Huang Chunyi, 94, of Taiwan, told a reporter from China Daily in May that the secret to his longevity is that he likes to look at photographs of pretty women every day, and he showed off his collection of 100,000 that he has amassed from newspapers and magazines over the last 20 years. His favorites are Cameron Diaz, Penelope Cruz and Chinese model Chiling Lin. "I hope these scrapbooks will become family heirlooms," he said, "so that my grandchildren can get a look at them."

Least Competent Bail Bondsman: That would be the unidentified bondsman who bailed out identity-thief suspect Thomas Samuel in Santa Cruz, Calif., last year on Samuel's bogus check for $9,800 (after rejecting as bogus an earlier Samuel check for $3,200). Least Competent Lawyer: Ms. Knovack Jones pleaded guilty in Miami in July to ripping off a client for $300,000, though admitting that she lost most of that money in a Nigerian e-mail scam. (Said Jones, "He had a contract with the government (for) $38.6 million, and he needed my (help).")

(1) Eduardo Gonzalez, 18, was arrested and charged as the one who shot an Orlando, Fla., man to death in March for spilling beer on him in a bar. In August, the price of life went down even further when, according to police, Gonzalez put out hit contracts on five witnesses to the original shooting, which would have brought the total to six dead over one spilled beer, except (as is often the case) the "hit man" was an undercover cop. (2) A 34-year-old man was killed in Hollywood, Fla., in June after refusing to pay $80 for a $78 towing bill (he demanded $2 change, which the driver did not have), then jumping on the truck to challenge the driver and eventually falling underneath it to his death.
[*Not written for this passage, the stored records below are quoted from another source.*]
-- ==== Sys2Proof/Machine/Fabric.lean ====
section
/-! DEFINITION. Bolben fabric links: blocks and block lock, training, the control stream, trunks and slot windows, the
loss of a link, the election and the superframe count (R379-R422). -/

namespace Sys2Proof.Machine

open Sys2Proof

/-! ## Lanes and trunks (R383, R390, R393, R402) -/

/-- The scrambler of a lane that has sent nothing: no rule gives its start (DESIGN CHOICE, log entry 55). -/
def BLaneCtl.idle : BLaneCtl := ⟨2 ^ 31 - 1, none, 0, (0, 0), .notUpdated, .hold, .notUpdated⟩

def State.blane (s : State) (j : Nat) : BLaneCtl := Tbl.getD s.blk.lanes j BLaneCtl.idle
def State.setBlane (s : State) (j : Nat) (x : BLaneCtl) : State :=
  s.setBlk { s.blk with lanes := Tbl.putD s.blk.lanes j x BLaneCtl.idle }

def TrunkCtl.idle : TrunkCtl := ⟨none, false, false⟩

def State.trunk (s : State) (t : Nat) : TrunkCtl := Tbl.getD s.blk.trunks t TrunkCtl.idle
def State.setTrunk (s : State) (t : Nat) (x : TrunkCtl) : State :=
  s.setBlk { s.blk with trunks := Tbl.putD s.blk.trunks t x TrunkCtl.idle }

/-- Positions of a trunk (R390). -/
def State.trunkCap (s : State) (t : Nat) : Nat := s.trunkLanes t * 9600 / 528

def State.trunkUp (s : State) (t : Nat) : Bool := s.bit (BLK_TR_STAT t) BLK_TR_STAT_UP

/-- Fabric lane group of a lane: 24 lanes each. -/
def flgOf (j : Nat) : Nat := j / 24

/-- R418. -/
def State.blkRefuse (s : State) : State := (s.setBit BLK_ERR BLK_ERR_CFGREJ true).raise 43

/-- LANES and CAP follow the configuration (R419, R420). -/
def State.refreshLanes (s : State) : State :=
  let s := s.each (List.range 12) (fun s k => s.setFld (BLK_L_STAT k) BLK_L_STAT_LANES (s.linkLanes k).length)
  s.each (List.range 4) (fun s t =>
    (s.setFld (BLK_TR_STAT t) BLK_TR_STAT_CAP (s.trunkCap t)).setFld (BLK_TR_STAT t) BLK_TR_STAT_LANES (s.trunkLanes t))

/-- The FABRIC total is the sum over the trunks that are UP (R390). -/
def State.fabricTotal (s : State) : Nat :=
  (List.range 4).foldl (fun n t => if s.trunkUp t then n + s.trunkCap t else n) 0

/-- The FABRIC total follows a change of the configuration, from `n` before it (R390). -/
def State.retotal (s : State) (n : Nat) : State := s.when (s.fabricTotal != n) (fun s => s.changeTotal 1 s.fabricTotal 33)

/-! ## A link leaves ACTIVE (R404, R405, R411) -/

def inWindow (w : Word) (slot : Nat) : Bool :=
  let b := BLK_TR_OSLOT_BASE.get w
  decide (b ≤ slot ∧ slot < b + BLK_TR_OSLOT_CNT.get w)

/-- The allocations with an outbound slot of a trunk, whose window word is `o`; each holds as many tracks as it is charged
(R124). -/
def State.trunkAllocs (s : State) (o : Word) : List Alloc :=
  s.ten.allocs.filter (fun a => a.holding.object.1 == 0 &&
    (List.range a.charge.fabric).any (fun i => inWindow o (a.holding.object.2 - 1024 + i)))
Eighty such themes have occurred so frequently that they have been "retired from circulation" since News of the Weird began publishing in 1988, and for the next few months, they'll be reviewed here.

Too many pranksters nowadays kidnap school or business mascots (like inflatable Ronald McDonalds) and vandalize them or hold them for ransom. Some libraries do have policies to have patrons arrested for long-overdue library books. The incidence of fires increases as smokers hooked up to an oxygen supply simply must feed their habit. And gasoline thieves who work at night need to check the tank somehow to see how full it is, and all they brought with them are matches or a lighter. These stories used to be weird, but let's face it: no longer.